I've already setup all the servers I need actually (http, ftp, sshd, postgresql). I've been running services for a couple of years now, but i'd like to connect to them using my new domain instead of dyndns.org. Is static IP mandatory to achieve this goal? I'm also confused about nameservers. Suppose I had static IP, what would I have to do then so the domain links to this machine?

----------

## Camakazi

Correct me if i'm wrong, however from memory, dyndns.org is a simple hosting service that allows you 

to connect to the net dynamically, log into thier site, tell them your current IP, and they then forward 

any hits on your domain name to your current IP...

generally speaking for all domain names to work, they need to be attached to a IP address, and to help

the internet from being slowed dramatically by constantly updating routers brought about by a domain name 

resolving on shifting IP's, the Domain Name's IP need to be static.

the best help I can give you is this link...

----------

## neysx

If you meant connect to your services from the outside world, check out http://freedns.afraid.org/. They provide dns services for free and the guy in charge is friendly and helpful. They have ways to let them know about IP address changes. Letting the DNS server know that your IP address has changed will always be a requirement. Either get over it, or get yourself a static IP.

If you meant connect to your services from the inside of your own lan, you did not even need to buy the domain, just set up your own resolver (named, dnsmasq, or just /etc/hosts e.g.) and make the domain point to your own server.

Hth

----------

## phate

perhaps you could simply forward your domain to your dyndns address? :roll

----------

## rev138

There is no "forwarding" with DynDNS. They provide DNS for your domain, period.

What makes them handy for dynamic IPs is that you can set up a client that will update their DNS records whenever your IP address changes. See "ddclient" in portage.

-S

----------

## neysx

DynDNS and others can only be used free of charge if you use a subdomain of one of their domains. If you own a domain and want to use dyndns, they'll charge you for it (USD 25/y iirc). freedns.afraid.org is free and I am a happy "customer"  :Smile: 

----------

## nunogt

Yeah, thanks for the great tip. I've already setup freedns and is working like a charm. It's a shame there are no update clients for it in portage, though :\

----------

## PMcCauley

You can host a domain from a dynamic ip you need a dns provider that is all.  You could have 24hrs of downtime if the ip changes.

Patrick

----------

## bookstack

 *nunogt wrote:*   

> Yeah, thanks for the great tip. I've already setup freedns and is working like a charm. It's a shame there are no update clients for it in portage, though :\

 

Do we need to ? wget or curl works without any problem.

I meet the same problem:

I host my blog in dreamhost: kunxi.org. And I have setup the apache+plone on a linux box in my home. I managed to forward the sub-domain playground.kunxi.org to kunxi.mooo.com, using the FreeDNS service. But it still looks silly to show the users the REAL dynamic domain. Any idea to configure so that the user could use playground.kunxi.org/foo to access without exposing kunxi.mooo.com to the external world?

----------

## commanderfoxtrot

I know this is an old thread, but everyone's making a simple thing complex.
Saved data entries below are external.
-- ==== Sys2Proof/Machine/Engine.lean ====
section
/-! DEFINITION. Copy engines, the indirect engine and multicast (R70, R84, R87, R89, R107, R255 to R269). -/

namespace Sys2Proof.Machine

open Sys2Proof

/-! ## Endpoints and sizes (R259, R261) -/

/-- An endpoint: global or a window, its address (a window's own key), the bounds of its region, its format (0: raw). -/
structure Endp where
  glob : Bool
  pos : Nat
  lo : Nat
  hi : Nat
  fmt : Nat
deriving DecidableEq, Repr

/-- Format code q4 and the reserved codes behave as raw. -/
def plainFmt (f : Nat) : Nat := if f = 6 ∨ 8 < f then 0 else f

/-- The endpoint of an address, for a thread of core `me`: a global one takes the format field, a window one its bank's format;
none where R260 refuses it. -/
def State.endp (s : State) (me : Nat) (a : Word) (field : Nat) : Option Endp :=
  match classify me a with
  | .global v => some { glob := true, pos := v, lo := 0, hi := 2 ^ 49, fmt := plainFmt field }
  | .window c r off =>
    if 2 ≤ r ∨ field ≠ 0 ∨ !(s.teamOf me).cores.contains c ∨ regionSize r < off then none
    else some { glob := false, pos := winKey c r off, lo := winKey c r 0, hi := winKey c r 0 + regionSize r,
                fmt := if r = 0 then plainFmt ((s.core c).bankFmt off) else 0 }
  | .none => none

/-- n bytes at a signed distance from an endpoint lie in its region. -/
def Endp.fits (e : Endp) (d : Int) (n : Nat) : Bool :=
  decide ((e.lo : Int) ≤ e.pos + d) && decide (e.pos + d + n ≤ (e.hi : Int))
/-- An address at a signed distance. -/
def atDelta (p : Nat) (d : Int) : Nat := ((p : Int) + d).toNat
/-- Element sizes of source and destination, and whether elements are converted (R261). -/
def sizesOf (a b : Nat) : Nat × Nat × Bool := if a ≠ 0 ∧ b ≠ 0 then (elemBytes a, elemBytes b, true) else (1, 1, false)
/-- The core of a window key. -/
def winCore (a : Nat) : Nat := a / 2 ^ 42 % 4 * 2048 + a / 2 ^ 30 % 2048

def Command.w (c : Command) (i : Nat) : Word := c.words.getD i 0
def cOp (w0 : Word) : Nat := bitsOf w0 7 0
def cLen (w0 : Word) : Nat := bitsOf w0 63 32
def cMode (w0 : Word) : Nat := bitsOf w0 22 20
def cSr (w0 : Word) : Bool := w0.getLsbD 23
def cSlot (w0 : Word) : Nat := bitsOf w0 31 24
/-- Ops that read a parameter block (R264). -/
def readsBlock (w0 : Word) : Bool := cOp w0 == 5 || cOp w0 == 6 || cOp w0 == 7 || cSr w0

/-- The completion target of R263. -/
def State.targetOk (s : State) (me mode : Nat) (w3 : Word) : Bool :=
  let cores := (s.teamOf me).cores
  if mode = 0 then w3 == 0
  else if mode = 1 then (match classify me w3 with | .window c 0 off => off % 8 == 0 && decide (off + 8 ≤ 2 ^ 18) && cores.contains c | _ => false)
  else if mode = 2 then cores.contains (bitsOf w3 16 4)
  else if mode = 3 then bitsOf w3 63 16 == 0
  else match classify me w3 with | .window c 2 off => off % 8 == 0 && decide (off < 2 ^ 11) && cores.contains c | _ => false

/-- What a command does, once checked. -/
structure Plan where
  src : Option Endp
  dst : Option Endp
  sf : Nat
  df : Nat
  es : Nat
  ed : Nat
  targets : List Nat
deriving DecidableEq, Repr

/-- Both endpoints of ops 1, 2 and 5. -/
def State.planPair (s : State) (me : Nat) (w0 w1 w2 : Word) : Option Plan :=
  match s.endp me w1 (bitsOf w0 11 8), s.endp me w2 (bitsOf w0 15 12) with
  | some a, some b =>
    let (es, ed, conv) := sizesOf a.fmt b.fmt
    if cLen w0 % es ≠ 0 ∨ w1.toNat % es ≠ 0 ∨ w2.toNat % ed ≠ 0 ∨
        (cOp w0 = 2 ∧ !(conv && isFloat a.fmt == isFloat b.fmt)) ∨ (cSr w0 ∧ !(b.fmt == 3 || b.fmt == 4 || b.fmt == 5)) ∨
        !a.fits 0 (cLen w0) ∨ !b.fits 0 (cLen w0 / es * ed) then none
    else some { src := some a, dst := some b, sf := if conv then a.fmt else 0, df := if conv then b.fmt else 0, es := es, ed := ed, targets := [] }
  | _, _ => none

/-- The checks of R260 on a command of a thread of core `me`, with the formats as they stand: none refuses it. -/
def State.copyPlan (s : State) (me : Nat) (w : List Word) : Option Plan :=
  let w0 := w.getD 0 0
  let w1 := w.getD 1 0
  let w2 := w.getD 2 0
  let op := cOp w0
  let len := cLen w0
  let one := fun (a b : Option Endp) (t : List Nat) => some { src := a, dst := b, sf := 0, df := 0, es := 1, ed := 1, targets := t }
  if op = 0 ∨ 7 < op ∨ 4 < cMode w0 ∨ bitsOf w0 17 16 = 3 ∨ 8 < bitsOf w0 11 8 ∨ 8 < bitsOf w0 15 12 ∨ (cSr w0 ∧ op ≠ 2) ∨
      (cSlot w0 ≠ 0 ∧ !readsBlock w0) ∨ !s.targetOk me (cMode w0) (w.getD 3 0) then none
  else if op = 1 ∨ op = 2 ∨ op = 5 then s.planPair me w0 w1 w2
  else if bitsOf w0 15 8 ≠ 0 then none
  else if op = 3 then
    match s.endp me w2 0 with
    | some b => if len % 8 ≠ 0 ∨ w2.toNat % 8 ≠ 0 ∨ !b.fits 0 len then none else one none (some { b with fmt := 0 }) []
    | none => none
  else if op = 4 then
    let t := ((List.range 16).filter w2.getLsbD).map (me / 16 * 16 + ·)
    let off := bitsOf w2 47 16
    match classify me w1 with
    | .global v =>
      if bitsOf w2 63 48 ≠ 0 ∨ t.isEmpty ∨ t.any (fun c => !(s.teamOf me).cores.contains c) ∨ v % 128 ≠ 0 ∨ len % 128 ≠ 0 ∨
          off % 64 ≠ 0 ∨ 2 ^ 18 < off + len ∨ 2 ^ 49 < v + len then none
      else one (some { glob := true, pos := v, lo := 0, hi := 2 ^ 49, fmt := 0 }) none t
    | _ => none
  else if op = 6 then
    match s.endp me w1 0 with
    | some a => if a.fits 0 len then one (some { a with fmt := 0 }) none [] else none
    | none => none
  else
    match s.endp me w2 0 with
    | some b => if b.fits 0 len then one none (some { b with fmt := 0 }) [] else none
    | none => none

/-! ## Posting (R255 to R258) -/

/-- The registers a post reads. -/
def blockRegs (a : XReg) : List XReg := [a, a + 1, a + 2, a + 3]

/-- A command as it is posted; it counts as sent (R52). `bound` is the thread a mode 4 completion is for. -/
def State.newCommand (s : State) (words : List Word) (ticket bound : Nat) : Command :=
  { id := s.nextReq, op := cOp (words.getD 0 0), words := words, uid := s.cur.uid, core := s.iss.core, ctx := s.iss.ctx, upc := s.iss.upc,
    who := s.whoNow, fence := s.cur.xfence.filter s.fenceOpen, ticket := ticket, parked := false, begun := false, units := [], srcFmt := 0,
    dstFmt := 0, grans := [], pieces := [], join := none, seed := 0, counter := 0, chunk := 0, phase := 0, xs := [], status := none,
    bound := bound, pkg := 0, maps := [] }

/-- The thread that stands where a mode 4 target points, 0 for none or another mode (R263; log 55). -/
def State.boundOf (s : State) (me : Nat) (w : List Word) : Nat :=
  if cMode (w.getD 0 0) ≠ 4 then 0
  else match classify me (w.getD 3 0) with
    | .window c 2 off => (s.ctxAt c (off / 128)).uid
    | _ => 0

/-- The command enters the core's queue. -/
def State.enqueue (s : State) (r : Command) : State :=
  State.onHere { s with nextReq := s.nextReq + 1 } fun c => { c with copyq := c.copyq ++ [r], sent := c.sent + 1 }
/-- Commands of the copy engine that have not begun (R258). -/
def Core.copyQueued (c : Core) : Nat := c.copyq.length + (if c.copyWaits.isSome then 1 else 0)
/-- The unit has passed its checks and stalls on a full queue (R256). -/
def Ctx.posted (c : Ctx) (upc : Word) : Bool := c.posting.contains (upc, c.level)
def Ctx.post (c : Ctx) (upc : Word) : Ctx := { c with posting := c.posting.insert (upc, c.level) }

/-- CQPUSH and CQPUSHN (R256): a stalled CQPUSH rechecks nothing. -/
def State.postCopy (s : State) (d a : XReg) (nb : Bool) : Out :=
  if s.misuse (blockRegs a) [d] then s.trapOut 0x0E 0
  else
    let words := (blockRegs a).map s.rd
    if !s.cur.posted s.iss.upc && (s.copyPlan s.iss.core words).isNone then s.trapOut 0x0C (words.getD 0 0)
    else if 4 ≤ s.here.copyQueued then
      if nb then .next ((s.pops (blockRegs a)).wr d 1).retire else .next (s.onCur (·.post s.iss.upc))
    else .next (((s.enqueue (s.newCommand words 0 (s.boundOf s.iss.core words))).pops (blockRegs a)).wr d 0).retire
Dyndns gives you a dynamic IP: e.g. mydynip.ath.cx.  Fine.

Now set up a free account at everydns and set your domain (mydomain.com) to forward to the CNAME mydynip.ath.cx

You could use everydns to do dyn as well, but if dyndns works, don't change it.

You will need to ensure your domain registrar points requests at everydns's nameservers- that's all explained at everydns.

Simple and easy.

If you donate to everydns you'll also be able to change the timeout on your domain to minimise the effect of downtime from your IP address changing.

----------

## rev138

Actually, I think you're overcomplicating things. If you use dyndns, all you have to do is set up your account on their site, and run ddclient on your host. That's it. No everydns, no worrying about where shit is pointed to. It's very straighforward.

----------

## neysx

 *rev138 wrote:*   

> Actually, I think you're overcomplicating things. If you use dyndns, all you have to do is set up your account on their site, and run ddclient on your host. That's it. No everydns, no worrying about where shit is pointed to. It's very straighforward.

 This is not what nunogt asked for. He owns his domain and you can't have dyndns handle your own domains for free. Freedns offers that and is trivial to update as you don't even need any client software. I'm not familiar with everydns but it looks similar to freedns.

----------

## morphal

Yes, http://zoneedit.com also has completely free DNS service for your domain name and ddclient can be used (as well as several other methods, some involving curl, wget, et al) to update any changed address.

I use them for the DNS on my domain. I can have something like 5Gb of DNS traffic a year before they get cranky. I don't think that should be a problem.

People definitely over-complicated matters. DNS just resolves a domain name to an IP address. Any DNS will get the job done, so long as they let you use your own domain name. I know zoneedit offers this though I assume freedns and everydns offer a similar service.

----------